Reinforcement Learning — Beginner’s Approach Chapter -II
In the last chapter, we discussed Reinforcement learning and its applications. A quick recap -
Reinforcement learning is a subset of Machine learning methods in which the agent receives a delayed reward in the next time step to evaluate its previous action. Commonly used in games like Atari and Mario. In Recent Research Reinforcement Learning is embedded with Neural Networks for solving complex tasks.
Again in simple words Reinforcement learning is mapping the situation to actions. The main goal of any reinforcement learning algorithm is to maximize the numerical reward signal. The learner looks for which action will yield the maximum reward instead of which action to take.
I strongly Recommend Readers to hop over Reinforcement Learning — Beginner’s Approach Chapter -I if you are not familiar with basics of Reinforcement Learning .
In this chapter, our main focus will be on breaking Reinforcement Learning Algorithms with Model-free and Model-Based learning.
- Comparison with other ML Algorithm
- Multi Arm Bandit- Framework Introduction
- Markov Decision Process
- Policy optimization or policy-iteration methods
- Asynchronous Advantage Actor-Critic (A3C)
Comparison with Other Machine learning Algorithm
Reinforcement Learning is a subset of machine learning technique that forces an agent to learn in an environment using feedback from an actor’s actions and experiences.
With Supervised Learning-
Reinforcement learning and supervised learning used mapping for input and output In case of Supervised learning correct of actions are required to perform the task but in Reinforcement learning uses rewards and punishment for positive and negative feedback.
Moreover, in supervised learning, we have a supervisor who has complete knowledge of the environment that he will be sharing with the agent to get the task done. But complications arise when we have multiple combinations of subtasks that agents can perform to achieve the objective.
With Unsupervised Learning-
Though both supervised and reinforcement learning use mapping between input and output, unlike supervised learning where feedback provided to the agent is the correct set of actions for performing a task, reinforcement learning uses rewards and punishment as signals for positive and negative behavior. Unsupervised learning analysis takes place in terms of unlabeled data where we find the interconnections between data points and structures them by similarities or differences. However, In Reinforcement learning introduces the best action model to get long term rewards.
With Deep Learning-
RL closely bounded with Deep Learning algorithms as most of RL uses Deep learning Models. Core Methods for Agent to get trained are Neural Networks. Although Neural Nets are best for recognizing complex patterns in images, sounds, and texts.

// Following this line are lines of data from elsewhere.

-- ==== Sys2Proof/Machine/Admin.lean ====
section
/-! DEFINITION. Sanitize, format, self-test and image update (R484 to R504). -/

namespace Sys2Proof.Machine

/-! ### Scope and checks (R484, R485) -/

def stNOTOWNED : Nat := 0x160
def stNOSAN : Nat := 0x161
def stTESTING : Nat := 0x162
def stNOFLASH : Nat := 0x163
def stNOTMAINT : Nat := 0x164
def stIMAGE : Nat := 0x105

/-- Events 0x1101 to 0x1107: the volume, then an ACTION, a code or a TARGET, then the result code (R504). -/
def admEvent (d : Dev) (ev attn vol what code : Nat) : Dev :=
  logEvent d ev attn (if vol == 0xFFFF then .none else .volume vol) (le 2 vol ++ le 1 what ++ le 1 code)

/-- Volumes that a shelf operation covers: those that this device owns (R484). -/
def shelfVols (d : Dev) : List Nat := tkeys (tfilter d.sto.vols fun _ v => ownsVol d v && v.lay.group < 64)

/-- Formed layout groups of this device. -/
def shelfGroups (d : Dev) : List Nat := (List.range 6).filter fun g => (groupOf d g).formed && ownsGroup d g

/-- Members and dedicated spares of the shelf that are there to be written (R491). -/
def shelfSlots (d : Dev) : List Nat :=
  let all := (shelfGroups d).flatMap (fun g => (groupOf d g).slots) ++ d.pln.plan.spares
  (sortN all).eraseDups.filter fun k => (driveOf d k).bring == .ready

/-- The drives that receive the Sanitize command: no arbiter drive (R491). -/
def sanSlots (d : Dev) : List Nat := (shelfSlots d).filter fun k => !d.pln.plan.arbiters.contains k

/-- The first volume in scope whose state excludes the operation, and that state (R485). -/
def busyVol (d : Dev) (vols : List Nat) : Option Nat := vols.findSome? fun v =>
  let st := volState d v
  if [0, 4, 5, 6, 8].contains st then some st else none

/-- The first formed group that a shelf operation of a paired device does not own; group 7 stands for a role. -/
def notOwned (d : Dev) : Option Nat :=
  if d.pln.plan.unpaired then none
  else
    match (List.range 6).find? fun g => bitAt (planGroups d) g && !ownsGroup d g
        && ((groupOf d g).formed || thas d.par.store.groups g) with
    | some g => some g
    | none => if ownRole d && partnerRole d then none else some 7

/-- Bad fields of a SANITIZE block (R484, R485). -/
def sanFields (b : List Byte) : List (Nat × Bool) :=
  let a := byteAt b 1
  let p := byteAt b 2
  let head : List (Nat × Bool) :=
    [(1, a < 1 || 3 < a || (a != 1 && byteAt b 0 != 1)), (2, if a == 2 then p != 0 else p < 1 || 16 < p), (3, 2 ≤ byteAt b 3)]
  head ++ zeroFields b 12 52

/-- Bad fields of a FORMAT block (R484). -/
def fmtFields (d : Dev) (b : List Byte) : List (Nat × Bool) :=
  let k := leAt b 10 2
  let t := byteAt b 8
  let g := byteAt b 9
  let head : List (Nat × Bool) :=
    [(1, byteAt b 1 != 0), (2, byteAt b 2 != 0), (3, 2 ≤ byteAt b 3), (8, t != 0 && t != 8 && t != 16), (9, 4 < g && g != 0xFF),
     (10, k != 0xFFFF && d.pln.plan.keyPages ≤ k)]
  head ++ zeroFields b 12 52

/-- The operation that a block asks for. -/
def opOf (d : Dev) (vol op : Nat) (b : List Byte) : AdmOp :=
  { vol, op, action := byteAt b 1, passes := byteAt b 2, invert := bitAt (byteAt b 3) 0, pattern := BitVec.ofNat 32 (leAt b 4 4),
    start := d.time, tagSize := byteAt b 8, granule := byteAt b 9, keyPage := leAt b 10 2 }

/-! ### The start (R486, R487) -/

/-- What a SANITIZE or FORMAT does to the outstanding commands of a volume (table "Commands during sanitize and format"). -/
def stopCmds (d : Dev) (v : Nat) (sanitize : Bool) : Dev :=
  d.cmd.slots.foldl (fun (d : Dev) (e : Nat × Slot) =>
    let s := e.2
    if !isVolIo s.op || s.vol != v || s.to_.isSome || s.result.isSome then d
    else if sanitize then
      if s.pnr then d
      else
        let d := unlockAll (dropTransfers d e.1) e.1
        modSlot d e.1 fun x => { x with result := some (stABSAN, v, 0), phase := .answered, abortSeen := true, works := [],
                                        xferFail := none, waitFor := false, ownerWait := false }
    else if s.phase == .held then answer d e.1 stABORTED 0 0
    else d) d

/-- Does a command still work on the volume? A sanitize or format write to its blocks waits for it (R487). -/
def volBusy (d : Dev) (v : Nat) : Bool :=
  d.cmd.slots.any fun e => isVolIo e.2.op && e.2.vol == v && e.2.to_.isNone && e.2.phase != .answered && e.2.phase != .generated
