-- ==== Sys2Proof/Machine/Bist.lean ====
section
/-! DEFINITION. Built-in self-test slices, repair, fuses, HBM and other faults (R505 to R519). -/

namespace Sys2Proof.Machine

/-! ### The sliced units (R505, R507) -/

/-- Sliced units of a domain (table "Test inventory"). -/
def sliceUnits (n : Nat) : Nat :=
  if n == pdHBM0 || n == pdHBM1 then 24576
  else if (pdBUF 1 ≤ n && n ≤ pdBUF 7) || (pdTRS 1 ≤ n && n ≤ pdTRS 3) || (pdECE 0 ≤ n && n ≤ pdECE 3) then 1
  else if pdITG 0 ≤ n && n ≤ pdITG 3 then 8
  else if pdCPU 0 ≤ n && n ≤ pdCPU 3 then 4
  else 0

/-- The first sliced unit of a domain: core 0 of CPU0 is not sliced. -/
def sliceFirst (n : Nat) : Nat := if n == pdCPU 0 then 1 else 0

/-- The first unit of the next sliced domain, in ascending order and round again. -/
def nextDomain : Nat → Nat → Nat × Nat
  | 0, n => (n, sliceFirst n)
  | f + 1, n => let m := (n + 1) % 64; if sliceUnits m != 0 then (m, sliceFirst m) else nextDomain f m

/-- The unit after this one. -/
def nextUnit (u : Nat × Nat) : Nat × Nat := if u.2 + 1 < sliceUnits u.1 then (u.1, u.2 + 1) else nextDomain 64 u.1

/-- Is the unit a sliced one in a domain that is on, and not held out? -/
def unitIn (d : Dev) (u : Nat × Nat) : Bool :=
  sliceFirst u.1 ≤ u.2 && u.2 < sliceUnits u.1 && domOn d u.1 && !d.bst.held.contains u

/-- The next unit from this one on that is there to be visited. -/
def visitFrom (d : Dev) : Nat → Nat × Nat → Nat × Nat
  | 0, u => u
  | f + 1, u => if unitIn d u then u else visitFrom d f (if domOn d u.1 && sliceUnits u.1 != 0 then nextUnit u else nextDomain 64 u.1)

/-- The lane number of a unit of an integrity domain. -/
def laneNo (u : Nat × Nat) : Nat := 8 * (u.1 - pdITG 0) + u.2

/-- Integrity lanes in service. -/
def lanesIn (d : Dev) : List Nat := (List.range 32).filter fun l =>
  domOn d (pdITG (l / 8)) && !d.itg.lanesOut.contains l && !d.bst.held.contains (pdITG (l / 8), l % 8)

/-- Erasure engines in service. -/
def enginesIn (d : Dev) : List Nat := (List.range 4).filter fun e => domOn d (pdECE e) && !d.bst.held.contains (pdECE e, 0)

/-- BIST may take a bank only when the remaining banks would still hold twice the reserves and headroom (R190). -/
def bankFree (d : Dev) : Bool := 2 * reservedCells d ≤ (banksIn d - 1) * 49152

/-- Is a hand-over running (R438)? -/
def handoverOn (d : Dev) : Bool := d.par.givingStarted || d.par.taking.isSome

/-- The conditions on the device under which a slice is started (R508). -/
def slicesRun (d : Dev) : Bool :=
  bitAt (liveN d 0xB00000) 0 && (d.glb.st == .service || d.glb.st == .maint) && !d.pwr.bistPaused && !d.pwr.fail && !handoverOn d
    && domOn d pdBST && !d.glb.shutdown

/-- The conditions on the unit (R190, R508). -/
def unitFree (d : Dev) (u : Nat × Nat) : Bool :=
  if pdBUF 1 ≤ u.1 && u.1 ≤ pdBUF 7 then bankFree d
  else if pdECE 0 ≤ u.1 && u.1 ≤ pdECE 3 then 2 ≤ (enginesIn d).length
  else if pdITG 0 ≤ u.1 && u.1 ≤ pdITG 3 then 2 ≤ (lanesIn d).length && !d.itg.lanesOut.contains (laneNo u)
  else true

/-- The unit is taken: a Trestle quarter evicts its contexts; the slice is counted. -/
def sliceTake (d : Dev) (u : Nat × Nat) : Dev :=
  let d := bstCnt { d with bst.active := some u.1, bst.unit := u.2, bst.since := d.time } 0
  let d := if pdTRS 1 ≤ u.1 && u.1 ≤ pdTRS 3 then quarterDown d (u.1 - pdTRS 0) else d
  if pdITG 0 ≤ u.1 && u.1 ≤ pdITG 3 then bstCnt d 5 else d

/-- R507: the controller selects the next unit: one that takes its slice at once before its turn comes. A unit whose conditions
fail waits for its next turn (R508). -/
def execBistSliceStart (s : State) : Host.Outcome State Fault Refusal :=
  actIf (fun d => slicesRun d && d.bst.active.isNone) s fun d =>
    match d.bst.urgent with
    | u :: rest =>
      let d := { d with bst.urgent := rest }
      if unitIn d u && unitFree d u then sliceTake d u else d
    | [] =>
      let u := visitFrom d 256 d.bst.next
      let d := { d with bst.next := nextUnit u }
      if unitIn d u && unitFree d u then sliceTake d u else d

/-- R509: the unit was not drained within 50 µs. -/
def execSliceDrainTimeout (s : State) : Host.Outcome State Fault Refusal := actIf (fun d => d.bst.active.isSome) s sliceAbandon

Multi Arm Bandit- Framework Introduction
As per Wikipedia-
“In probability theory, the multi-armed bandit problem (sometimes called the K or N-armed bandit problem) is a problem in which a fixed limited set of resources must be allocated between competing (alternative) choices in a way that maximizes their expected gain, when each choice’s properties are only partially known at the time of allocation and may become better understood as time passes or by allocating resources to the choice.”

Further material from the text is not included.